Documentation ¶
Overview ¶
Package hyperloglog implements the HyperLogLog algorithm for cardinality estimation. In English: it counts things. It counts things using very small amounts of memory compared to the number of objects it is counting.
For a full description of the algorithm, see the paper HyperLogLog: the analysis of a near-optimal cardinality estimation algorithm by Flajolet, et. al.
Index ¶
Constants ¶
This section is empty.
Variables ¶
This section is empty.
Functions ¶
func Murmur128 ¶
Murmur128 implements a fast version of the murmur hash function for two uint64s for little endian machines. Suitable for adding a 128bit value to an HLL counter.
func Murmur32 ¶
Murmur32 implements a fast version of the murmur hash function for uint32 for little endian machines. Suitable for adding 32bit integers to a HLL counter.
func Murmur64 ¶
Murmur64 implements a fast version of the murmur hash function for uint64 for little endian machines.

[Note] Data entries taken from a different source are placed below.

-- ==== Sys2Proof/Machine/Store.lean ====
section
/-! DEFINITION. The Journal Controller's shared operations: the tests of an append and its refusal (R75, R79, R92, R116 to
R119), the totals writes (R131), TAKE-ADVICE's order (R123), store FAULT (R125, R126), and the port's next access (R112). -/

namespace Sys2Proof.Machine
open Sys2Proof

/-! ### Bodies of journal records -/

/-- Kind code of a merchant state request (R177). -/
def AdminKind.code : AdminKind → Nat
  | .suspend => 0x10 | .resume => 0x11 | .close => 0x12

/-- The state a merchant state request leads to (R74). -/
def AdminKind.to : AdminKind → MerchantState
  | .suspend => .suspended | .resume => .active | .close => .closing

/-- Whether a merchant state is a From state of the request (R74, R75). -/
def AdminKind.allows : AdminKind → MerchantState → Bool
  | .suspend, .active => true
  | .resume, .suspended => true
  | .close, .active => true
  | .close, .suspended => true
  | _, _ => false

/-- The reference of a movement's record: the hold's for a CAPTURE or LATE-CAPTURE, the voided number for a VOID (R43,
R114), as the number in bytes 34 to 39 (R180). -/
def Movement.ref (m : Movement) : Nat :=
  match m.kind with
  | .capture | .lateCapture => m.req.epoch + 256 * m.req.serial
  | .void => m.req.voided
  | _ => 0

/-- The body of a movement's record with its journal number and period tag (R15, R43, R114). -/
def movementBody (m : Movement) (j p : Nat) : JBody :=
  { number := j, kind := m.kind, newState := m.newState.code, period := p, origin := m.req.origin, merchant := m.req.merchant,
    reqKind := 0, card := m.req.card, slot := m.req.slot, amount := m.amount, paidDelta := m.paidDelta,
    bonusDelta := m.bonusDelta, ref := m.ref, imagePaid := m.paid, imageBonus := m.bonus,
    imageActivation := (cardWriteRec m j p).activation, imageCount := (cardWriteRec m j p).count }

/-- The body of a record with no card (R75, R92). -/
def plainBody (kind : MoveKind) (tag merchant reqKind newState j p : Nat) : JBody :=
  { number := j, kind := kind, newState := newState, period := p, origin := .link tag, merchant := merchant, reqKind := reqKind,
    card := 0, slot := 0, amount := 0, paidDelta := 0, bonusDelta := 0, ref := 0, imagePaid := 0, imageBonus := 0,
    imageActivation := 0, imageCount := 0 }

/-- The body the JC completes at append (R117). -/
def itemBody (item : AppendItem) (j p : Nat) : JBody :=
  match item with
  | .movement _ m => movementBody m j p
  | .admin tag k m => plainBody .merchantState tag m k.code k.to.code j p
  | .cutoff tag => plainBody .periodEnd tag 0 0 0 j p

/-! ### Refusal at append -/

/-- A capture's claimed hold returns to ACTIVE (R39). -/
def returnClaim (m : Movement) (s : State) : State :=
  if m.kind = .capture then markHold m.req.card m.req.slot m.req.epoch m.req.serial .active s else s

/-- A record refused at append: its origin is answered, and a movement's hold and lock are given back (R46, R75, R92, R118).
A refused sale carries no CLAMPED flag (DESIGN CHOICE, log 31). -/
def refuseItem (item : AppendItem) (st : Status) (reason : Nat) (extra : List Byte) (journal : Nat) (s : State) : State :=
  match item with
  | .movement k m => answerOwner k m.req (refusal m.req st extra reason journal) (returnClaim m s)
  | .admin tag k _ => sendLink tag { kind := k.code, status := st, reason := reason, figures := extra } s
  | .cutoff tag => sendLink tag { kind := 0x13, status := st, reason := reason, figures := extra } s

/-- The kinds a merchant state admits at append (R79). -/
def admits : MerchantState → MoveKind → Bool
  | .active, _ => true
  | .suspended, .capture => true
  | .suspended, .void => true
  | .suspended, .refund => true
  | _, _ => false

/-- Whether there is no journal room for a record (R119). -/
def journalFull (s : State) (isCutoff : Bool) : Bool :=
  decide (Config.journalSlots ≤ s.jc.untaken) || decide (Config.maxJournal < s.jc.next)
    || (decide (Config.maxJournal = s.jc.next) && !isCutoff)

/-- The tests of an append, made when the port serves its access (R75, R92, R117); none when they pass, else the status,
reason and figures of the refusal. -/
def appendTest (s : State) (item : AppendItem) : Option (Status × Nat × List Byte) :=
  if s.jc.store = .fault then some (.storeFault, 0, [])
  else match item with
    | .movement _ m =>
      if journalFull s false then some (.journalFull, 0, [])
      else if m.req.merchant ≠ 0 ∧ admits (s.admission m.req.merchant).state m.kind = false then some (.merchantState, 0, [])
      else if m.kind = .void ∧ m.capturePeriod ≠ s.jc.appendPeriod then some (.voidTooLate, 0, [])
      else none
    | .admin _ k m =>
      if journalFull s false then some (.journalFull, 0, [])
      else if k.allows (s.admission m).state = false then some (.merchantState, 0, [])
      else none
    | .cutoff _ =>
      let figures := fig 4 s.jc.appendPeriod ++ fig 4 s.mau.copy.accrued ++ fig 1 s.pcu.state.code
      if journalFull s true then some (.journalFull, 0, [])
      else if s.pcu.state ≠ .empty then some (.closeRefused, reasonListUnreleased, figures)
      else if s.mau.copy.accrued < s.jc.appendPeriod then some (.closeRefused, reasonCloseRunning, figures)
      else if s.jc.appendPeriod = Config.maxWord then some (.closeRefused, reasonPeriodLimit, figures)
      else none

/-! ### The port's next access (R112, R116, R117) -/

/-- Whether an append access is due (R116): a record waits, no append access is waiting or in service, fewer than 32 records
are PENDING, and the store is NORMAL. -/
def mayAppend (s : State) : Bool :=
  !s.jc.appendQueue.isEmpty && !s.jc.appendIssued && decide (s.jc.pendingCount < Config.pendingLimit)
    && decide (s.jc.store = .normal)

/-- The append access of the queue's head joins the waiting accesses when it is due (R116). -/
def queueAppend (s : State) : State :=
  if mayAppend s then { s with jc := { s.jc with appendIssued := true, waiting := s.jc.waiting ++ [PortOp.append] } } else s

/-- The JC serves the waiting access of the lowest class, an append access that has come due among them (R112, R116). An
append's tests are made as its access is served; one that fails ends without a write, its record leaves the queue, and the
next access is chosen (R117). `fuel` bounds the appends that fail. -/
def portLoop : Nat → State → State
  | 0, s => { s with jc := { s.jc with serving := none } }
  | fuel + 1, s =>
    let s := queueAppend s
    match pickNext s.jc.waiting with
    | none => { s with jc := { s.jc with serving := none } }
    | some (op, rest) =>
      let s := { s with jc := { s.jc with serving := some op, waiting := rest } }
      match op with
      | .append =>
        match s.jc.appendQueue with
        | [] => portLoop fuel s
        | item :: items =>
          match appendTest s item with
          | none => { s with jc := { s.jc with serving := some (.appendWrite (itemBody item s.jc.next s.jc.appendPeriod)) } }
          | some (st, reason, figures) =>
            portLoop fuel (refuseItem item st reason figures 0
              { s with jc := { s.jc with appendQueue := items, appendIssued := false } })
      | _ => s

/-- The port's next access is served. Each record that is refused leaves the append queue, so its length and `spare` rounds
reach an access that stays in service, or an idle port. -/
def portNext (spare : Nat) (s : State) : State := portLoop (s.jc.appendQueue.length + spare) s

/-- The append access of the queue's head is issued when it is due: an idle port serves it at once (R112, R116). -/
def issueDue (s : State) : State :=
  if mayAppend s then
    match s.jc.serving with
    | none => portNext 2 s
    | some _ => queueAppend s
  else s

/-- A record joins the append queue, and its access is issued at this event when it is due; in store FAULT it is refused at
once (R116, R126). -/
def joinAppend (item : AppendItem) (s : State) : State :=
  match s.jc.store with
  | .fault => refuseItem item .storeFault 0 [] 0 s
  | .normal => issueDue { s with jc := { s.jc with appendQueue := s.jc.appendQueue ++ [item] } }

/-- An access completes: its event's work is done, and then the next access is served (R112). The accesses issued by that
work, and an append access that it made due (R116, R122), wait with the others (log 7). -/
def complete (work : State → State) (s : State) : State := portNext 2 (work s)

/-! ### Totals writes (R131) -/

/-- The working copy as a totals write carries it: a release and an advance change it at the issue of their own write
(R106, R123); and the earlier value of the field changed. -/
def jobCopy (job : TotalsJob) (t : Totals) : Totals × Nat :=
  match job with
  | .release _ p => ({ t with released := p }, t.released)
  | .advice _ u recs => ({ t with oldest := u + recs.length }, t.oldest)
  | _ => (t, 0)

/-- A totals write is issued with the whole working copy (R131). -/
def issueTotals (job : TotalsJob) (s : State) : State :=
  let c := jobCopy job s.mau.copy
  issue (.totalsWrite job c.1 c.2) { s with mau := { s.mau with copy := c.1, totalsBusy := some job } }

/-- A totals write becomes due: issued at once when none is in progress, else in its turn (R131). -/
def requestTotals (job : TotalsJob) (s : State) : State :=
  match s.mau.totalsBusy with
  | none => issueTotals job s
  | some _ => { s with mau := { s.mau with totalsDue := s.mau.totalsDue ++ [job] } }

/-- At a totals write's completion the next one due is issued (R131). -/
def nextTotals (s : State) : State :=
  match s.mau.totalsDue with
  | [] => { s with mau := { s.mau with totalsBusy := none } }
  | job :: rest => issueTotals job { s with mau := { s.mau with totalsBusy := none, totalsDue := rest } }

/-! ### TAKE-ADVICE (R123) -/

/-- Kind code of TAKE-ADVICE (R177). -/
def kindAdvice : Nat := 0x18

/-- The figures of a TAKE-ADVICE reply: record count, new oldest untaken number, untaken count, records (R180). -/
def adviceFigures (oldest untaken : Nat) (records : List (List Byte)) : List Byte :=
  fig 1 records.length ++ fig 6 oldest ++ fig 2 untaken ++ records.flatten

/-- The JC takes the TAKE-ADVICE requests of a list one at a time: the first that has a record to read is served, those
before it are answered at once (R123). -/
def runAdvice : List (Nat × Nat) → State → State
  | [], s => { s with jc := { s.jc with advice := none, adviceWaiting := [] } }
  | (tag, count) :: rest, s =>
    if s.jc.store = .fault then runAdvice rest (sendLink tag { kind := kindAdvice, status := .storeFault } s)
    else if s.jc.oldest < s.jc.next then
      issue (.adviceRead s.jc.oldest)
        { s with jc := { s.jc with advice := some { tag := tag, count := count, u := s.jc.oldest, records := [] },
                                   adviceWaiting := rest } }
    else runAdvice rest
      (sendLink tag { kind := kindAdvice, status := .ok, figures := adviceFigures s.jc.oldest s.jc.untaken [] } s)

/-- The TAKE-ADVICE being served is answered and the next one taken (R123). -/
def answerAdvice (tag : Nat) (r : Reply) (s : State) : State := runAdvice s.jc.adviceWaiting (sendLink tag r s)

/-! ### Store FAULT (R125, R126) -/

/-- A totals write that was due and not issued is not made: its accrual or walk stops, its request is answered STORE-FAULT
(R89, R102, R126, R131). -/
def dropJob (s : State) (job : TotalsJob) : State :=
  match job with
  | .epoch => s
  | .accrual => { s with mau := { s.mau with accrual := none } }
  | .walkEnd => { s with mau := { s.mau with walk := none } }
  | .release tag _ =>
    sendLink tag { kind := 0x1B, status := .storeFault } { s with pcu := { s.pcu with releasing := false } }
  | .advice tag _ _ => answerAdvice tag { kind := kindAdvice, status := .storeFault } s

/-- Every totals write due is dropped. -/
def dropDue (s : State) : State :=
  s.mau.totalsDue.foldl dropJob { s with mau := { s.mau with totalsDue := [] } }

/-- The records of the append queue whose append access has not been issued (R126). -/
def unissued (s : State) : List AppendItem := if s.jc.appendIssued then s.jc.appendQueue.drop 1 else s.jc.appendQueue

/-- Those records are refused STORE-FAULT in queue order (R126). -/
def refuseUnissued (s : State) : State :=
  (unissued s).foldl (fun s i => refuseItem i .storeFault 0 [] 0 s)
    { s with jc := { s.jc with appendQueue := if s.jc.appendIssued then s.jc.appendQueue.take 1 else [] } }

/-- The store goes to FAULT, or raises its notice again when it is there (R125, R126, R141). Replies are formed here in this
order: the refused appends, then the totals writes dropped; the caller answers the request that failed after them (DESIGN
CHOICE of an order that R161 leaves open, log 34). -/
def enterFault (region : Region) (j : Nat) (s : State) : State :=
  let s := raiseStoreFault region j s
  match s.jc.store with
  | .fault => s
  | .normal => dropDue (refuseUnissued (abortSweep { s with jc := { s.jc with store := .fault } }))

end Sys2Proof.Machine
end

Suitable for adding 64bit integers to a HLL counter.
func MurmurBytes ¶
MurmurBytes implements a fast version of the murmur hash function for bytes for little endian machines. Suitable for adding strings to HLL counter.
func MurmurString ¶
MurmurString implements a fast version of the murmur hash function for strings for little endian machines. Suitable for adding strings to HLL counter.
Types ¶
type HyperLogLog ¶
type HyperLogLog struct { M uint // Number of registers B uint32 // Number of bits used to determine register index Alpha float64 // Bias correction constant Registers []uint8 }
A HyperLogLog is a deterministic cardinality estimator. This version exports its fields so that it is suitable for saving eg. to a database.
func New ¶
func New(registers uint) (*HyperLogLog, error)
New creates a HyperLogLog with the given number of registers. More registers leads to lower error in your estimated count, at the expense of memory.
Choose a power of two number of registers, depending on the amount of memory you're willing to use and the error you're willing to tolerate. Each register uses one byte of memory.
Standard error will be: σ ≈ 1.04 / sqrt(registers) The estimates provided by hyperloglog are expected to be within σ, 2σ, 3σ of the exact count in respectively 65%, 95%, 99% of all the cases.
func (*HyperLogLog) Add ¶
func (h *HyperLogLog) Add(val uint32)
Add to the count. val should be a 32 bit unsigned integer from a good hash function.
func (*HyperLogLog) Count ¶
func (h *HyperLogLog) Count() uint64
Count returns the estimated cardinality.
func (*HyperLogLog) CountWithoutLargeRangeCorrection ¶
func (h *HyperLogLog) CountWithoutLargeRangeCorrection() uint64
CountWithoutLargeRangeCorrection returns the estimated cardinality, without applying the large range correction proposed by Flajolet et al. as it can lead to significant overcounting.
func (*HyperLogLog) Merge ¶
func (h *HyperLogLog) Merge(other *HyperLogLog) error
Merge another HyperLogLog into this one. The number of registers in each must be the same.
func (*HyperLogLog) Reset ¶
func (h *HyperLogLog) Reset()
Reset all internal variables and set the count to zero.